The Johns Hopkins scholar's memoir reveals problems and solutions that could help turn the tide on what he calls "America's crisis of pain management"

    1 of 1 2 of 1

      Travis Rieder has bleak outlook on the current state of America’s overdose crisis. The author of In Pain: A Bioethicist’s Personal Struggle With Opioids told the Straight that not only have authorities failed to reduce deaths, they’re also badly hurting people with their attempts.

      In a telephone interview, Rieder explained that the epidemic that killed some 72,000 people in America in 2017 and roughly 4,000 in Canada was once largely driven by prescription opioids. And so regulators and law enforcement cracked down on doctors overprescribing addictive pain medications like OxyContin and Dilaudid. The problem, Rieder said, is that authorities continued with that response after it stopped working and despite its negative unintended consequences.

      “We did actually slow overdose deaths from prescription opioids,” he noted. “But it didn’t slow the opioids crisis. It actually exacerbated it.

      “Overdose-death rates have skyrocketed since then, and now we have this heroin and illicit-fentanyl crisis,” Rieder emphasized.

      The crackdown on prescription painkillers has left doctors significantly less likely to prescribe opioids to patients who truly need them, he continued.

      “We’re sort of in the worst possible moment here when you think about the Venn diagram of pain, opioids, and the opioids crisis,” Rieder concluded. “We made everything worse without solving anything.”

      America is not experiencing an overdose crisis, Rieder thus maintained. Rather, it is a “crisis of pain management”, where people who need opioids are not receiving them and are left in pain, and people who do not need opioids have found too many and are dying of overdoses.

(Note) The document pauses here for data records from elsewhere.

-- ==== Sys2Proof/Machine/Tab.lean ====
section
/-! DEFINITION. Reading and writing the sparse tables of the state, and the canonical form they keep. -/

namespace Sys2Proof.Machine

/-- What key `k` reads as; `d` is what an unlisted key reads as. -/
def tabGet {α : Type} (d : α) : Tab α → Nat → α
  | [], _ => d
  | (i, v) :: t, k => if k = i then v else tabGet d t k

/-- `t` without an entry for `k`. -/
def tabDel {α : Type} : Tab α → Nat → Tab α
  | [], _ => []
  | (i, v) :: t, k => if k = i then tabDel t k else (i, v) :: tabDel t k

/-- `t` with the entry `(k, v)`, in its place in the rising order. -/
def tabPut {α : Type} (k : Nat) (v : α) : Tab α → Tab α
  | [] => [(k, v)]
  | (i, w) :: t =>
    if k < i then (k, v) :: (i, w) :: t
    else if k = i then (k, v) :: t
    else (i, w) :: tabPut k v t

/-- `t` with key `k` reading `v`: storing what an unlisted key reads as removes the entry. -/
def tabSet {α : Type} [DecidableEq α] (d : α) (t : Tab α) (k : Nat) (v : α) : Tab α :=
  if v = d then tabDel t k else tabPut k v t

/-- Every key of the table is above `b`, rising, and no value is the default `d k` of its key. -/
def tabOk {α : Type} [DecidableEq α] (d : Nat → α) : Option Nat → Tab α → Bool
  | _, [] => true
  | none, (i, v) :: t => decide (v ≠ d i) && tabOk d (some i) t
  | some b, (i, v) :: t => decide (b < i) && decide (v ≠ d i) && tabOk d (some i) t

/-- Apply `f` to what key `k` reads as. -/
def tabMod {α : Type} [DecidableEq α] (d : α) (t : Tab α) (k : Nat) (f : α → α) : Tab α :=
  tabSet d t k (f (tabGet d t k))

/-- Keep only the keys for which `p` holds. -/
def tabKeep {α : Type} (p : Nat → Bool) (t : Tab α) : Tab α := t.filter fun e => p e.1

/-- The memory's canonical form: addresses strictly rising, no entry equal to the byte 0 that an unlisted address reads
as (what an unlisted address reads as: assumption 5). -/
def memWf (m : Mem) : Bool := tabOk (fun _ => (0 : Byte)) none m

/-- One byte of a sparse store; an unlisted address reads as 0 (assumption 5). -/
def memGet (m : Mem) (a : Nat) : Byte := tabGet 0 m a

/-- Store one byte. -/
def memSet (m : Mem) (a : Nat) (b : Byte) : Mem := tabSet 0 m a b

/-- The `n` bytes from `a` on, lowest address first. -/
def memBytes (m : Mem) (a : Nat) : Nat → List Byte
  | 0 => []
  | n + 1 => memGet m a :: memBytes m (a + 1) n

/-- Store bytes from `a` on. -/
def memStore (m : Mem) (a : Nat) : List Byte → Mem
  | [] => m
  | b :: bs => memStore (memSet m a b) (a + 1) bs

/-- Store the enabled bytes. -/
def storeEnabled (m : Mem) (a : Nat) : List (Option Byte) → Mem
  | [] => m
  | none :: bs => storeEnabled m (a + 1) bs
  | some b :: bs => storeEnabled (memSet m a b) (a + 1) bs

/-- The little-endian value of `n` bytes at `a` (R2). -/
def memLe (m : Mem) (a : Nat) : Nat → Nat
  | 0 => 0
  | n + 1 => (memGet m a).toNat + 256 * memLe m (a + 1) n

/-- Drop every byte from `lo` up to, not including, `hi`. -/
def memErase (m : Mem) (lo hi : Nat) : Mem := m.filter fun c => decide (c.1 < lo) || decide (hi ≤ c.1)

end Sys2Proof.Machine
end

      Rieder is uniquely qualified to reassess America’s opioid epidemic and critique the government’s response. In addition to his work as a bioethicist at Johns Hopkins University, where he’s a research scholar and director of the school’s master of bioethics program, he has struggled with opioids himself.

      As he recounts in In Pain, which hits bookstores Tuesday (June 18), Rieder was badly injured in a 2015 motorcycle accident. His left foot was crushed between his bike and a van, requiring a half-dozen surgeries and sending Rieder through many facets of the health-care system that he had spent his career studying as an academic.

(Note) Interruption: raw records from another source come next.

-- ==== Sys2Proof/Machine/Bits.lean ====
section
/-! DEFINITION. Bit fields, sign extension, byte order, checksums and exact rounding: the small arithmetic that the
operations share. -/

namespace Sys2Proof.Machine

/-- Bits `lo` to `lo + n - 1` of a natural number (R3). -/
def bits (x lo n : Nat) : Nat := (x >>> lo) % 2 ^ n

/-- Bits `lo` to `lo + n - 1` of a register. -/
def field (w : Word) (lo n : Nat) : Nat := bits w.toNat lo n

/-- One bit of a register. -/
def flag (w : Word) (lo : Nat) : Bool := decide (bits w.toNat lo 1 = 1)

/-- `x` as a field of `n` bits at `lo`. -/
def place (x lo n : Nat) : Nat := (x % 2 ^ n) <<< lo

/-- A flag as a bit. -/
def b2n (b : Bool) : Nat := if b then 1 else 0

/-- The signed value of an `n`-bit field (R3). -/
def sext (n x : Nat) : Int :=
  let y := x % 2 ^ n
  if 2 ^ (n - 1) ≤ y then (y : Int) - (2 ^ n : Nat) else y

/-- A signed value as an `n`-bit field. -/
def toField (n : Nat) (x : Int) : Nat := (x % ((2 ^ n : Nat) : Int)).toNat

/-- `x` held within `lo` to `hi`. -/
def clampInt (lo hi x : Int) : Int := if x < lo then lo else if hi < x then hi else x

/-- `x` held within `lo` to `hi`. -/
def clampNat (lo hi x : Nat) : Nat := if x < lo then lo else if hi < x then hi else x

/-- Signed saturation to `n` bits. -/
def satInt (n : Nat) (x : Int) : Int := clampInt (-((2 ^ (n - 1) : Nat) : Int)) (((2 ^ (n - 1) : Nat) : Int) - 1) x

/-- The `n` bytes of a number, low byte first (R2). -/
def leBytes : Nat → Nat → List Byte
  | 0, _ => []
  | n + 1, x => BitVec.ofNat 8 x :: leBytes n (x / 256)

/-- The number that bytes spell, low byte first (R2). -/
def leNat : List Byte → Nat
  | [] => 0
  | b :: bs => b.toNat + 256 * leNat bs

/-- The number that bytes spell, high byte first (external standards, R2). -/
def beNat (bs : List Byte) : Nat := bs.foldl (fun a b => a * 256 + b.toNat) 0

/-- The `n` bytes of a number, high byte first. -/
def beBytes (n x : Nat) : List Byte := (leBytes n x).reverse

/-- `n` zero bytes. -/
def zeroBytes (n : Nat) : List Byte := List.replicate n 0

/-- Bytes `o` to `o + n - 1` of a record, 0 past its end. -/
def sliceB (bs : List Byte) (o n : Nat) : List Byte :=
  let t := (bs.drop o).take n
  t ++ zeroBytes (n - t.length)

/-- A little-endian field of a record. -/
def fieldB (bs : List Byte) (o n : Nat) : Nat := leNat (sliceB bs o n)

/-- Whether all bytes are 0. -/
def allZero (bs : List Byte) : Bool := bs.all fun b => b == 0

/-- ceil(a / b). -/
def cdiv (a b : Nat) : Nat := (a + b - 1) / b

/-- floor of a signed quotient by a natural number. -/
def fdiv (a : Int) (b : Nat) : Int := Int.fdiv a b

/-- ceil of a signed quotient by a natural number. -/
def icdiv (a : Int) (b : Nat) : Int := -(Int.fdiv (-a) b)

/-- The nearest integer of a signed quotient, an exact half toward plus infinity. -/
def roundHalfUp (a : Int) (b : Nat) : Int := Int.fdiv (2 * a + b) (2 * b)

/-- The nearest integer of a signed quotient, an exact half away from zero. -/
def roundHalfAway (a : Int) (b : Nat) : Int :=
  if 0 ≤ a then Int.fdiv (2 * a + b) (2 * b) else -(Int.fdiv (2 * (-a) + b) (2 * b))

/-- floor of the square root, by bits, `k` bits down. -/
def isqrtGo (x : Nat) : Nat → Nat → Nat
  | 0, r => r
  | k + 1, r =>
    let c := r + 2 ^ k
    isqrtGo x k (if c * c ≤ x then c else r)

/-- floor of the square root of a number below 2^(2k). -/
def isqrt (k x : Nat) : Nat := isqrtGo x k 0

/-- Insert into a rising list. -/
def insertInt (x : Int) : List Int → List Int
  | [] => [x]
  | y :: l => if x ≤ y then x :: y :: l else y :: insertInt x l

/-- Sort, rising. -/
def sortInt (l : List Int) : List Int := l.foldr insertInt []

/-- One byte into the CRC-16 of R437, most significant bit first. -/
def crc16Bits : Nat → Nat → Nat → Nat
  | 0, _, c => c
  | n + 1, b, c =>
    let top := (bits c 15 1 + bits b n 1) % 2
    let c' := (c * 2) % 65536
    crc16Bits n b (if top = 1 then c' ^^^ 0x1021 else c')

/-- The CRC-16 of R437: polynomial 0x1021, initial value 0xFFFF, no reflection, no final XOR. -/
def crc16 (bs : List Byte) : Nat := bs.foldl (fun c b => crc16Bits 8 b.toNat c) 0xFFFF

/-- One byte of a reflected CRC-32 with polynomial `poly` (reflected form). -/
def crc32Bits (poly : Nat) : Nat → Nat → Nat
  | 0, c => c
  | n + 1, c => crc32Bits poly n (if c % 2 = 1 then (c / 2) ^^^ poly else c / 2)

/-- A reflected CRC-32 with initial value and final XOR 0xFFFF_FFFF. -/
def crc32r (poly : Nat) (bs : List Byte) : Nat :=
  (bs.foldl (fun c b => crc32Bits poly 8 (c ^^^ b.toNat)) 0xFFFFFFFF) ^^^ 0xFFFFFFFF

end Sys2Proof.Machine
end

      The pain was often unbearable and, in different combinations at various times, Rieder received morphine, OxyContin, immediate-release oxycodone, hydromorphone, and fentanyl. He describes these opioid-based medications as a godsend, but one which, for some people, comes with great risk.

      Rieder never became addicted to opioids. He didn’t crave the warm sense of euphoria that drives so many to seek street drugs like heroin. Rieder became dependent on the opioid medications that doctors prescribed for his injured foot. When he began to reduce his intake of the drugs, he felt torturous physical and mental symptoms, becoming ill, severely agitated, and depressed. The excruciating experience is meticulously documented over 21 pages.

      “For me, the sickness started within a day of the first missed dose,” he begins in the book.

      “The flu-like symptoms dialed up in intensity to a level that I really didn’t think was possible,” he writes about day six. “I would sweat profusely while lying in the cold of the air conditioning; and yet, if I managed to force myself outside, I would be covered in goosebumps while sitting in the hot summer sun.

      “The difficulty sleeping ramped up significantly,” he continues. “I no-longer felt merely alert—I was jittery, and often, if I lied down to really try to sleep, my limbs would start to feel like they needed to be moved; I found myself kicking, squirming, and shaking constantly. The result is that I would spend more and more time just lying on the couch, sweating, shivering, jittery, not sleeping but exhausted.”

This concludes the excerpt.